WHAT YOU ARE ASKED TO DO:
Repeat word for word the opening stretch of the entries, from the first line through the line containing "a word of no".

=== EXERCISE INPUTS ===

-- ==== Sys2Proof/Machine/Step.lean ====
section
/-! DEFINITION. The step of the machine, and a state whose next step runs a given table word. -/

namespace Sys2Proof.Machine

/-- One atomic transition of one agent (00_scope.md R14). -/
def step (s : State) : Host.Outcome State Fault Refusal := oneStep s

/-- The state whose next step runs the instruction a word of spec/opcode_table.json gives; a word of no
form of the table leaves the state as it is. -/
def State.withFetchWord (s : State) (nbits w : Nat) : State :=
  match tableWords nbits w with
  | some ws => placeWords ws s
  | none => s

end Sys2Proof.Machine
end

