/-- Launch well-formedness (70_reset_and_hazards.md R706). That an ill-formed launch is refused at its first step is how the model refuses it (log 12). -/
def Obligations.LaunchRefused : Prop :=
  ∀ s : State, step s = .refused .illFormedLaunch ↔
    (s.tasks = [] ∨ s.par.timerWidth < 8 ∨ s.par.timePerByte < 1 ∨ s.par.blockBase.toNat % 0x100 ≠ 0 ∨
      (∃ r ∈ s.par.admitRanges, ∃ a : Nat, r.base ≤ a ∧ a < r.base + r.size ∧
        s.par.blockBase.toNat ≤ a ∧ a ≤ s.par.blockBase.toNat + 0xFF) ∨
      (∃ i j : Nat, i < 32 ∧ j < 32 ∧
        s.par.frameTxBase + BitVec.ofNat 32 i = s.par.frameRxBase + BitVec.ofNat 32 j) ∨
      127 < s.par.initRfCh.toNat ∨ s.par.initAddr.length ≠ 5)

/-- The pulse-width law (41_timer.md R430), on states that meet countInv. -/
def Obligations.TimerWaitsNeedTicks : Prop :=
  ∀ (s : State) (t : Nat) (c : Locals) (ps : List Phase), countInv s →
    (atStep t (.txp .p9) c ps s → enabled (.task t) s = true → c.target ≤ ticksSinceClear s.hist) ∧
    (atStep t (.pulse .tp2) c ps s → enabled (.task t) s = true → 10 ≤ ticksSinceClear s.hist)
end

===

TASK RESULT:
-- ==== Sys2Proof/Machine/Step.lean ====
section
/-! DEFINITION. The step of the machine, and a state whose next step runs a given table word. -/

namespace Sys2Proof.Machine

/-- One atomic transition of one agent (00_scope.md R14). -/
def step (s : State) : Host.Outcome State Fault Refusal := oneStep s

/-- The state whose next step runs the instruction a word of spec/opcode_table.json gives; a word of no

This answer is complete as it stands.